The loss of the Riverfront Times is a loss not only for the St. Louis journalism community, but the entire region. Our society functions best with a diversity of voices telling the stories of the human experience, and the RFT was a major voice in that chorus in St. Louis.
The journalists who worked there now join an alarming number of journalists laid off, bought out or otherwise sent packing in an industry with fewer jobs and even fewer employers. Since 2005, the U.S. has lost nearly 2,900 newspapers and 43,000 journalists – that’s 2.5 newspapers closing per week as of 2023, according to the Medill School of Journalism.

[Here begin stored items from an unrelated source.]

-- ==== Sys2Proof/Machine/MeanDoors.lean ====
section
/-! DEFINITION. Meanings of the commands: The doors (17). Each is one call of the operation that the rules describe. -/

namespace Sys2Proof.Machine

/-- RREG (R616). -/
def execRreg (ts : Nat) (d : Fin 4) (f : Frame) (addr : BitVec 16) (count : BitVec 8) (s : State) :
    Host.Outcome State Fault Refusal :=
  .next (rreg ts d f addr count s)

/-- WREG (R621). -/
def execWreg (ts : Nat) (d : Fin 4) (f : Frame) (addr : BitVec 16) (vals : List Word) (s : State) :
    Host.Outcome State Fault Refusal :=
  .next (wreg ts d f addr vals s)

/-- RWIN (R616). -/
def execRwin (ts : Nat) (d : Fin 4) (f : Frame) (addr : Word) (count : BitVec 8) (ecc : List Ecc) (s : State) :
    Host.Outcome State Fault Refusal :=
  .next (rwin ts d f addr count ecc s)

/-- WWIN (R540). -/
def execWwin (ts : Nat) (d : Fin 4) (f : Frame) (addr : Word) (vals : List Word) (s : State) :
    Host.Outcome State Fault Refusal :=
  .next (wwin ts d f addr vals s)

/-- WINDOW_WRITE_DONE (R540). -/
def execWindowWriteDone (ts : Nat) (d : Fin 4) (ecc : List Ecc) (s : State) : Host.Outcome State Fault Refusal :=
  .next (windowWriteDone ts d ecc s)

/-- PSTAT (R624). -/
def execPstat (ts : Nat) (d : Fin 4) (f : Frame) (s : State) : Host.Outcome State Fault Refusal :=
  .next (pstat ts d f s)

/-- CAL_KEY1 (R664). -/
def execCalKey1 (ts : Nat) (d : Fin 4) (v : Word) (s : State) : Host.Outcome State Fault Refusal :=
  .next (calKey1 ts d v s)

/-- CAL_KEY2 (R664). -/
def execCalKey2 (ts : Nat) (d : Fin 4) (v : Word) (s : State) : Host.Outcome State Fault Refusal :=
  .next (calKey2 ts d v s)

/-- CAL_SET_TIMEOUT (R668). -/
def execCalSetTimeout (ts : Nat) (s : State) : Host.Outcome State Fault Refusal :=
  .next (s.lift (calSetTimeout ts))

/-- SPI_FRAME_ABANDON (R629). -/
def execSpiFrameAbandon (ts : Nat) (d : Fin 2) (s : State) : Host.Outcome State Fault Refusal :=
  .next (s.lift (spiFrameAbandon ts d))

/-- SMBUS_TIMEOUT (R634). -/
def execSmbusTimeout (ts : Nat) (busy : Bool) (s : State) : Host.Outcome State Fault Refusal :=
  .next (s.lift (smbusTimeout ts busy))

/-- ALERT_RESPONSE (R635). -/
def execAlertResponse (ts : Nat) (wins : Bool) (s : State) : Host.Outcome State Fault Refusal :=
  .next (s.lift (alertResponse ts wins))

/-- CAN_RESPONSE_SEND (R640). -/
def execCanResponseSend (ts : Nat) (s : State) : Host.Outcome State Fault Refusal :=
  .next (s.lift (canResponseSend ts))

/-- EVENT_FRAME_SEND (R642). -/
def execEventFrameSend (ts : Nat) (s : State) : Host.Outcome State Fault Refusal :=
  .next (s.lift (eventFrameSend ts))

/-- BUS_OFF_RECOVERY (R636). -/
def execBusOffRecovery (ts : Nat) (s : State) : Host.Outcome State Fault Refusal :=
  .next (s.lift (busOffRecovery ts))

/-- IGNORED_CAN_FRAME (R636). -/
def execIgnoredCanFrame (ts : Nat) (counted : Bool) (s : State) : Host.Outcome State Fault Refusal :=
  .next (s.lift (ignoredCanFrame ts counted))

/-- ERROR_FRAME (R636). -/
def execErrorFrame (ts : Nat) (transmits heavy : Bool) (s : State) : Host.Outcome State Fault Refusal :=
  .next (s.lift (errorFrame ts transmits heavy))

/-- CAN_BUS_INTEGRATION (R644). -/
def execCanBusIntegration (ts : Nat) (s : State) : Host.Outcome State Fault Refusal :=
  .next (s.lift (canBusIntegration ts))

/-- DOOR_C_STRAY_READ (R635). -/
def execDoorCStrayRead (ts : Nat) (s : State) : Host.Outcome State Fault Refusal :=
  .next (s.lift (doorCStrayRead ts))

end Sys2Proof.Machine
end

That has implications beyond career catastrophes for journalists: there are now 204 counties in the U.S. without a single news outlet, including four in southern Illinois, and 1,562 counties nationwide who must rely on only one local news outlet.
This is bad for journalism, bad for the community, and bad for democracy. The public needs to understand the crisis facing journalism and support their local news outlets. There is no news organization that is going to write every story you want the way that you want it. But sitting back and complaining about paywalls and subscription rates will eventually lead to a silence across the news wires in your community. And research has shown that fewer journalists covering local government leads to higher inefficiencies and fraud, higher taxes, and decreased voter turnout.
I am heartbroken both for the loss of the RFT and for our colleagues who are now looking for work. The Society of Professional Journalists has a number of resources to help journalists find new positions (spj.org/together.asp) and the St. Louis Pro chapter hopes to help them in any way we can.